John Douglas Sutherland Campbell, 9th Duke of Argyll

The Marquess of Lorne, later 9th Duke of Argyll
The Marquess of Lorne, later 9th Duke of Argyll

John George Edward Henry Douglas Sutherland Campbell, 9th Duke of Argyll (Stafford House, London August 6, 1845 - May 2, 1914 Kent House, Cowes), usually better known by his courtesy title of Marquess of Lorne by which he was known before 1900, was Governor General of Canada. He is now remembered primarily for the place names bestowed on Canadian geography in honour of his wife, for his paraphrase of Psalm 121, "Unto the hills around do I lift up" and for the frequency with which the name "Lorne" is given to male children in Canada, a custom unknown elsewhere.

Background and career prior to Canadian Viceregal appointment

As the eldest son of George Douglas Campbell, 8th Duke of Argyll and Elizabeth Georgiana Sutherland-Leveson-Gower, daughter of George Granville Sutherland-Leveson-Gower, 2nd Duke of Sutherland, Lord Lorne held the courtesy title of Marquess of Lorne and was heir to the title of Duke of Argyll from 21 months until he was 54. He received an excellent education at Edinburgh Academy, Eton, St. Andrews and Cambridge. For ten years before coming to Canada, the Duke represented Argyllshire as a Liberal member of Parliament in the British House of Commons.
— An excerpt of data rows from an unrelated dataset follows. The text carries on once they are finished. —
-- ==== Sys2Proof/Laws/State.lean ====
section
/-! SUPPORT. What each named update of State leaves unchanged: one lemma per update and field, true by unfolding. -/
namespace Sys2Proof.Machine

@[simp] theorem State.setWord_pending (s : State) (o : Nat) (w : Word) : (s.setWord o w).pending = s.pending := rfl
@[simp] theorem State.setWord_out (s : State) (o : Nat) (w : Word) : (s.setWord o w).out = s.out := rfl
@[simp] theorem State.setWord_hq (s : State) (o : Nat) (w : Word) : (s.setWord o w).hq = s.hq := rfl
@[simp] theorem State.setWord_pslot (s : State) (o : Nat) (w : Word) : (s.setWord o w).pslot = s.pslot := rfl
@[simp] theorem State.setWord_bar4 (s : State) (o : Nat) (w : Word) : (s.setWord o w).bar4 = s.bar4 := rfl
@[simp] theorem State.setWord_wrst (s : State) (o : Nat) (w : Word) : (s.setWord o w).wrst = s.wrst := rfl
@[simp] theorem State.setWord_sq (s : State) (o : Nat) (w : Word) : (s.setWord o w).sq = s.sq := rfl
@[simp] theorem State.setWord_cq (s : State) (o : Nat) (w : Word) : (s.setWord o w).cq = s.cq := rfl
@[simp] theorem State.setWord_cmds (s : State) (o : Nat) (w : Word) : (s.setWord o w).cmds = s.cmds := rfl
@[simp] theorem State.setWord_nextCmd (s : State) (o : Nat) (w : Word) : (s.setWord o w).nextCmd = s.nextCmd := rfl
@[simp] theorem State.setWord_nextSeq (s : State) (o : Nat) (w : Word) : (s.setWord o w).nextSeq = s.nextSeq := rfl
@[simp] theorem State.setWord_sched (s : State) (o : Nat) (w : Word) : (s.setWord o w).sched = s.sched := rfl
@[simp] theorem State.setWord_frags (s : State) (o : Nat) (w : Word) : (s.setWord o w).frags = s.frags := rfl
@[simp] theorem State.setWord_nextFrag (s : State) (o : Nat) (w : Word) : (s.setWord o w).nextFrag = s.nextFrag := rfl
@[simp] theorem State.setWord_nextGroup (s : State) (o : Nat) (w : Word) : (s.setWord o w).nextGroup = s.nextGroup := rfl
@[simp] theorem State.setWord_clusters (s : State) (o : Nat) (w : Word) : (s.setWord o w).clusters = s.clusters := rfl
@[simp] theorem State.setWord_phys (s : State) (o : Nat) (w : Word) : (s.setWord o w).phys = s.phys := rfl
@[simp] theorem State.setWord_logical (s : State) (o : Nat) (w : Word) : (s.setWord o w).logical = s.logical := rfl
@[simp] theorem State.setWord_dev (s : State) (o : Nat) (w : Word) : (s.setWord o w).dev = s.dev := rfl
@[simp] theorem State.setWord_cis (s : State) (o : Nat) (w : Word) : (s.setWord o w).cis = s.cis := rfl
@[simp] theorem State.setWord_allocs (s : State) (o : Nat) (w : Word) : (s.setWord o w).allocs = s.allocs := rfl
@[simp] theorem State.setWord_ranges (s : State) (o : Nat) (w : Word) : (s.setWord o w).ranges = s.ranges := rfl
@[simp] theorem State.setWord_poison (s : State) (o : Nat) (w : Word) : (s.setWord o w).poison = s.poison := rfl
@[simp] theorem State.setWord_wells (s : State) (o : Nat) (w : Word) : (s.setWord o w).wells = s.wells := rfl
@[simp] theorem State.setWord_nextWell (s : State) (o : Nat) (w : Word) : (s.setWord o w).nextWell = s.nextWell := rfl
@[simp] theorem State.setWord_wellsOut (s : State) (o : Nat) (w : Word) : (s.setWord o w).wellsOut = s.wellsOut := rfl
@[simp] theorem State.setWord_wellHw (s : State) (o : Nat) (w : Word) : (s.setWord o w).wellHw = s.wellHw := rfl
@[simp] theorem State.setWord_colls (s : State) (o : Nat) (w : Word) : (s.setWord o w).colls = s.colls := rfl
@[simp] theorem State.setWord_models (s : State) (o : Nat) (w : Word) : (s.setWord o w).models = s.models := rfl
@[simp] theorem State.setWord_mems (s : State) (o : Nat) (w : Word) : (s.setWord o w).mems = s.mems := rfl
@[simp] theorem State.setWord_grammars (s : State) (o : Nat) (w : Word) : (s.setWord o w).grammars = s.grammars := rfl
@[simp] theorem State.setWord_progs (s : State) (o : Nat) (w : Word) : (s.setWord o w).progs = s.progs := rfl
@[simp] theorem State.setWord_units (s : State) (o : Nat) (w : Word) : (s.setWord o w).units = s.units := rfl
@[simp] theorem State.setWord_moves (s : State) (o : Nat) (w : Word) : (s.setWord o w).moves = s.moves := rfl
@[simp] theorem State.setWord_nextMove (s : State) (o : Nat) (w : Word) : (s.setWord o w).nextMove = s.nextMove := rfl
@[simp] theorem State.setWord_movedBytes (s : State) (o : Nat) (w : Word) : (s.setWord o w).movedBytes = s.movedBytes := rfl
@[simp] theorem State.setWord_oldRanges (s : State) (o : Nat) (w : Word) : (s.setWord o w).oldRanges = s.oldRanges := rfl
@[simp] theorem State.setWord_parts (s : State) (o : Nat) (w : Word) : (s.setWord o w).parts = s.parts := rfl
@[simp] theorem State.setWord_flash (s : State) (o : Nat) (w : Word) : (s.setWord o w).flash = s.flash := rfl
@[simp] theorem State.setWord_fab (s : State) (o : Nat) (w : Word) : (s.setWord o w).fab = s.fab := rfl
@[simp] theorem State.setWord_gates (s : State) (o : Nat) (w : Word) : (s.setWord o w).gates = s.gates := rfl
@[simp] theorem State.setWord_fuses (s : State) (o : Nat) (w : Word) : (s.setWord o w).fuses = s.fuses := rfl
@[simp] theorem State.setWord_firmware (s : State) (o : Nat) (w : Word) : (s.setWord o w).firmware = s.firmware := rfl
@[simp] theorem State.setWord_varelm (s : State) (o : Nat) (w : Word) : (s.setWord o w).varelm = s.varelm := rfl
@[simp] theorem State.setWord_secure (s : State) (o : Nat) (w : Word) : (s.setWord o w).secure = s.secure := rfl
@[simp] theorem State.setWord_power (s : State) (o : Nat) (w : Word) : (s.setWord o w).power = s.power := rfl
@[simp] theorem State.setWord_salts (s : State) (o : Nat) (w : Word) : (s.setWord o w).salts = s.salts := rfl
@[simp] theorem State.setWord_evtUnread (s : State) (o : Nat) (w : Word) : (s.setWord o w).evtUnread = s.evtUnread := rfl
@[simp] theorem State.setWord_evtSeq (s : State) (o : Nat) (w : Word) : (s.setWord o w).evtSeq = s.evtSeq := rfl
@[simp] theorem State.setWord_clock (s : State) (o : Nat) (w : Word) : (s.setWord o w).clock = s.clock := rfl
@[simp] theorem State.setWord_free (s : State) (o : Nat) (w : Word) : (s.setWord o w).free = s.free := rfl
Governor General of Canada

When the Marquess of Lorne's appointment was announced, there was great excitement throughout Canada. For the first time, Rideau Hall would have a royal resident – Queen Victoria's fourth daughter, Princess Louise Caroline Alberta, had married the marquess on March 21, 1871. The Canadian Prime Minister relaxed his busy campaign schedule to prepare for her arrival and to organize a special carriage and corps of guards to protect the princess.

During the Marquess of Lorne's term of office, the recession plaguing the Canadian economy ended and Sir John A. Macdonald returned as Prime Minister. Canada was experiencing a renewal of optimism and an upswing of nationalism.

At age 33, the Marquess of Lorne was Canada's youngest Governor General, but he was not too young to handle the marginal demands of his post. He and Princess Louise made many lasting contributions to Canadian society especially in the arts and sciences. They encouraged the establishment of the Royal Society of Canada, the Royal Canadian Academy of Arts and the National Gallery of Canada, even selecting some of its first paintings. In addition to acting as a patron of arts and letters in Canada, the Marquess was the author of many books of prose and poetry. His writings show a deep appreciation of Canada's physical beauty.

Throughout his term of office, the Marquess of Lorne was intensely interested in Canada and Canadians. He travelled throughout the country encouraging the establishment of numerous institutions, and met with members of Canada's First Nations and with other Canadians from all walks of life. At Rideau Hall, he and Princess Louise hosted many social functions, including numerous skating and tobogganing parties as well as balls, dinners and State occasions.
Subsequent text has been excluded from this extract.